DivMerge:一种基于分歧的多任务模型融合方法
DivMerge: A divergence-based model merging method for multi-tasking
September 2, 2025
作者: Touayouch Brahim, Fosse Loïc, Damnati Géraldine, Lecorvé Gwénolé
cs.AI
摘要
多任务学习(MTL)通常通过合并数据集后进行微调来实现,但随着微调模型的日益普及,出现了诸如通过任务算术进行模型融合的新方法。在此背景下,一个主要挑战是任务干扰,随着任务数量的增加,这一问题会加剧。我们提出了一种方法,将针对不同任务训练的模型合并为一个单一模型,确保在所有任务上均保持强劲性能。我们的方法利用Jensen-Shannon散度来指导融合过程,无需额外标注数据,并能自动平衡任务重要性。与现有方法不同,我们的方法在任务数量增加时仍保持稳健,并持续超越先前的工作。
English
Multi-task learning (MTL) is often achieved by merging datasets before
fine-tuning, but the growing availability of fine-tuned models has led to new
approaches such as model merging via task arithmetic. A major challenge in this
setting is task interference, which worsens as the number of tasks increases.
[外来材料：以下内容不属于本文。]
-- ==== Sys2Proof/Laws/State.lean ====
section
/-! SUPPORT. What each update of the state leaves, field by field, and what its readers give after it. -/

namespace Sys2Proof.Machine

section fields

variable (s : State)

@[simp] theorem setCore_clock (c : Nat) (k : Core) : (setCore s c k).clock = s.clock := rfl
@[simp] theorem setCore_tick (c : Nat) (k : Core) : (setCore s c k).tick = s.tick := rfl
@[simp] theorem setCore_hostTime (c : Nat) (k : Core) : (setCore s c k).hostTime = s.hostTime := rfl
@[simp] theorem setCore_hkTime (c : Nat) (k : Core) : (setCore s c k).hkTime = s.hkTime := rfl
@[simp] theorem setCore_feTime (c : Nat) (k : Core) : (setCore s c k).feTime = s.feTime := rfl
@[simp] theorem setCore_held (c : Nat) (k : Core) : (setCore s c k).held = s.held := rfl
@[simp] theorem setCore_mem (c : Nat) (k : Core) : (setCore s c k).mem = s.mem := rfl
@[simp] theorem setCore_full (c : Nat) (k : Core) : (setCore s c k).full = s.full := rfl
@[simp] theorem setCore_poison (c : Nat) (k : Core) : (setCore s c k).poison = s.poison := rfl
@[simp] theorem setCore_lines (c : Nat) (k : Core) : (setCore s c k).lines = s.lines := rfl
@[simp] theorem setCore_pools (c : Nat) (k : Core) : (setCore s c k).pools = s.pools := rfl
@[simp] theorem setCore_decoders (c : Nat) (k : Core) : (setCore s c k).decoders = s.decoders := rfl
@[simp] theorem setCore_deadDies (c : Nat) (k : Core) : (setCore s c k).deadDies = s.deadDies := rfl
@[simp] theorem setCore_lostUnits (c : Nat) (k : Core) : (setCore s c k).lostUnits = s.lostUnits := rfl
@[simp] theorem setCore_withheld (c : Nat) (k : Core) : (setCore s c k).withheld = s.withheld := rfl
@[simp] theorem setCore_phyLane (c : Nat) (k : Core) : (setCore s c k).phyLane = s.phyLane := rfl
@[simp] theorem setCore_quads (c : Nat) (k : Core) : (setCore s c k).quads = s.quads := rfl
@[simp] theorem setCore_parts (c : Nat) (k : Core) : (setCore s c k).parts = s.parts := rfl
@[simp] theorem setCore_launches (c : Nat) (k : Core) : (setCore s c k).launches = s.launches := rfl
@[simp] theorem setCore_barriers (c : Nat) (k : Core) : (setCore s c k).barriers = s.barriers := rfl
@[simp] theorem setCore_queues (c : Nat) (k : Core) : (setCore s c k).queues = s.queues := rfl
@[simp] theorem setCore_ports (c : Nat) (k : Core) : (setCore s c k).ports = s.ports := rfl
@[simp] theorem setCore_podNum (c : Nat) (k : Core) : (setCore s c k).podNum = s.podNum := rfl
@[simp] theorem setCore_hostBuf (c : Nat) (k : Core) : (setCore s c k).hostBuf = s.hostBuf := rfl
@[simp] theorem setCore_msix (c : Nat) (k : Core) : (setCore s c k).msix = s.msix := rfl
@[simp] theorem setCore_reports (c : Nat) (k : Core) : (setCore s c k).reports = s.reports := rfl
@[simp] theorem setCore_budper (c : Nat) (k : Core) : (setCore s c k).budper = s.budper := rfl
@[simp] theorem setCore_budAt (c : Nat) (k : Core) : (setCore s c k).budAt = s.budAt := rfl
@[simp] theorem setCore_tokAt (c : Nat) (k : Core) : (setCore s c k).tokAt = s.tokAt := rfl
@[simp] theorem setCore_life (c : Nat) (k : Core) : (setCore s c k).life = s.life := rfl
@[simp] theorem setCore_entering (c : Nat) (k : Core) : (setCore s c k).entering = s.entering := rfl
@[simp] theorem setCore_attestKey (c : Nat) (k : Core) : (setCore s c k).attestKey = s.attestKey := rfl
@[simp] theorem setCore_ownerKey (c : Nat) (k : Core) : (setCore s c k).ownerKey = s.ownerKey := rfl
@[simp] theorem setCore_vendorKey (c : Nat) (k : Core) : (setCore s c k).vendorKey = s.vendorKey := rfl
@[simp] theorem setCore_serial (c : Nat) (k : Core) : (setCore s c k).serial = s.serial := rfl
@[simp] theorem setCore_mreg (c : Nat) (k : Core) : (setCore s c k).mreg = s.mreg := rfl
@[simp] theorem setCore_defect (c : Nat) (k : Core) : (setCore s c k).defect = s.defect := rfl
@[simp] theorem setCore_dies (c : Nat) (k : Core) : (setCore s c k).dies = s.dies := rfl
@[simp] theorem setCore_ready (c : Nat) (k : Core) : (setCore s c k).ready = s.ready := rfl
@[simp] theorem setCore_vmarg (c : Nat) (k : Core) : (setCore s c k).vmarg = s.vmarg := rfl
@[simp] theorem setCore_lmarg (c : Nat) (k : Core) : (setCore s c k).lmarg = s.lmarg := rfl
@[simp] theorem setCore_hot (c : Nat) (k : Core) : (setCore s c k).hot = s.hot := rfl
@[simp] theorem setCore_doeOut (c : Nat) (k : Core) : (setCore s c k).doeOut = s.doeOut := rfl
@[simp] theorem setCore_hostOut (c : Nat) (k : Core) : (setCore s c k).hostOut = s.hostOut := rfl
@[simp] theorem setCore_free (c : Nat) (k : Core) : (setCore s c k).free = s.free := rfl
@[simp] theorem setCore_agenda (c : Nat) (k : Core) : (setCore s c k).agenda = s.agenda := rfl
@[simp] theorem setCore_turn (c : Nat) (k : Core) : (setCore s c k).turn = s.turn := rfl

@[simp] theorem setGroup_clock (c n : Nat) (g : Group) : (setGroup s c n g).clock = s.clock := rfl
@[simp] theorem setGroup_tick (c n : Nat) (g : Group) : (setGroup s c n g).tick = s.tick := rfl
@[simp] theorem setGroup_hostTime (c n : Nat) (g : Group) : (setGroup s c n g).hostTime = s.hostTime := rfl
@[simp] theorem setGroup_hkTime (c n : Nat) (g : Group) : (setGroup s c n g).hkTime = s.hkTime := rfl
@[simp] theorem setGroup_feTime (c n : Nat) (g : Group) : (setGroup s c n g).feTime = s.feTime := rfl
@[simp] theorem setGroup_held (c n : Nat) (g : Group) : (setGroup s c n g).held = s.held := rfl
@[simp] theorem setGroup_mem (c n : Nat) (g : Group) : (setGroup s c n g).mem = s.mem := rfl
@[simp] theorem setGroup_full (c n : Nat) (g : Group) : (setGroup s c n g).full = s.full := rfl
@[simp] theorem setGroup_poison (c n : Nat) (g : Group) : (setGroup s c n g).poison = s.poison := rfl
@[simp] theorem setGroup_lines (c n : Nat) (g : Group) : (setGroup s c n g).lines = s.lines := rfl
@[simp] theorem setGroup_pools (c n : Nat) (g : Group) : (setGroup s c n g).pools = s.pools := rfl
@[simp] theorem setGroup_decoders (c n : Nat) (g : Group) : (setGroup s c n g).decoders = s.decoders := rfl
@[simp] theorem setGroup_deadDies (c n : Nat) (g : Group) : (setGroup s c n g).deadDies = s.deadDies := rfl
@[simp] theorem setGroup_lostUnits (c n : Nat) (g : Group) : (setGroup s c n g).lostUnits = s.lostUnits := rfl
@[simp] theorem setGroup_withheld (c n : Nat) (g : Group) : (setGroup s c n g).withheld = s.withheld := rfl
@[simp] theorem setGroup_phyLane (c n : Nat) (g : Group) : (setGroup s c n g).phyLane = s.phyLane := rfl
@[simp] theorem setGroup_quads (c n : Nat) (g : Group) : (setGroup s c n g).quads = s.quads := rfl
@[simp] theorem setGroup_parts (c n : Nat) (g : Group) : (setGroup s c n g).parts = s.parts := rfl
@[simp] theorem setGroup_launches (c n : Nat) (g : Group) : (setGroup s c n g).launches = s.launches := rfl
@[simp] theorem setGroup_barriers (c n : Nat) (g : Group) : (setGroup s c n g).barriers = s.barriers := rfl
@[simp] theorem setGroup_queues (c n : Nat) (g : Group) : (setGroup s c n g).queues = s.queues := rfl
@[simp] theorem setGroup_ports (c n : Nat) (g : Group) : (setGroup s c n g).ports = s.ports := rfl
@[simp] theorem setGroup_podNum (c n : Nat) (g : Group) : (setGroup s c n g).podNum = s.podNum := rfl
@[simp] theorem setGroup_hostBuf (c n : Nat) (g : Group) : (setGroup s c n g).hostBuf = s.hostBuf := rfl
@[simp] theorem setGroup_msix (c n : Nat) (g : Group) : (setGroup s c n g).msix = s.msix := rfl
@[simp] theorem setGroup_reports (c n : Nat) (g : Group) : (setGroup s c n g).reports = s.reports := rfl
@[simp] theorem setGroup_budper (c n : Nat) (g : Group) : (setGroup s c n g).budper = s.budper := rfl
@[simp] theorem setGroup_budAt (c n : Nat) (g : Group) : (setGroup s c n g).budAt = s.budAt := rfl
@[simp] theorem setGroup_tokAt (c n : Nat) (g : Group) : (setGroup s c n g).tokAt = s.tokAt := rfl
@[simp] theorem setGroup_life (c n : Nat) (g : Group) : (setGroup s c n g).life = s.life := rfl
@[simp] theorem setGroup_entering (c n : Nat) (g : Group) : (setGroup s c n g).entering = s.entering := rfl
@[simp] theorem setGroup_attestKey (c n : Nat) (g : Group) : (setGroup s c n g).attestKey = s.attestKey := rfl
@[simp] theorem setGroup_ownerKey (c n : Nat) (g : Group) : (setGroup s c n g).ownerKey = s.ownerKey := rfl
@[simp] theorem setGroup_vendorKey (c n : Nat) (g : Group) : (setGroup s c n g).vendorKey = s.vendorKey := rfl
@[simp] theorem setGroup_serial (c n : Nat) (g : Group) : (setGroup s c n g).serial = s.serial := rfl
@[simp] theorem setGroup_mreg (c n : Nat) (g : Group) : (setGroup s c n g).mreg = s.mreg := rfl
@[simp] theorem setGroup_defect (c n : Nat) (g : Group) : (setGroup s c n g).defect = s.defect := rfl
@[simp] theorem setGroup_dies (c n : Nat) (g : Group) : (setGroup s c n g).dies = s.dies := rfl
@[simp] theorem setGroup_ready (c n : Nat) (g : Group) : (setGroup s c n g).ready = s.ready := rfl
@[simp] theorem setGroup_vmarg (c n : Nat) (g : Group) : (setGroup s c n g).vmarg = s.vmarg := rfl
@[simp] theorem setGroup_lmarg (c n : Nat) (g : Group) : (setGroup s c n g).lmarg = s.lmarg := rfl
@[simp] theorem setGroup_hot (c n : Nat) (g : Group) : (setGroup s c n g).hot = s.hot := rfl
@[simp] theorem setGroup_doeOut (c n : Nat) (g : Group) : (setGroup s c n g).doeOut = s.doeOut := rfl
@[simp] theorem setGroup_hostOut (c n : Nat) (g : Group) : (setGroup s c n g).hostOut = s.hostOut := rfl
@[simp] theorem setGroup_free (c n : Nat) (g : Group) : (setGroup s c n g).free = s.free := rfl
@[simp] theorem setGroup_agenda (c n : Nat) (g : Group) : (setGroup s c n g).agenda = s.agenda := rfl
@[simp] theorem setGroup_turn (c n : Nat) (g : Group) : (setGroup s c n g).turn = s.turn := rfl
We propose a method that merges models trained on different tasks into a single
model, maintaining strong performance across all tasks. Our approach leverages
Jensen-Shannon divergence to guide the merging process without requiring
additional labelled data, and automatically balances task importance. Unlike
existing methods, our approach remains robust as the number of tasks grows and
consistently outperforms prior work.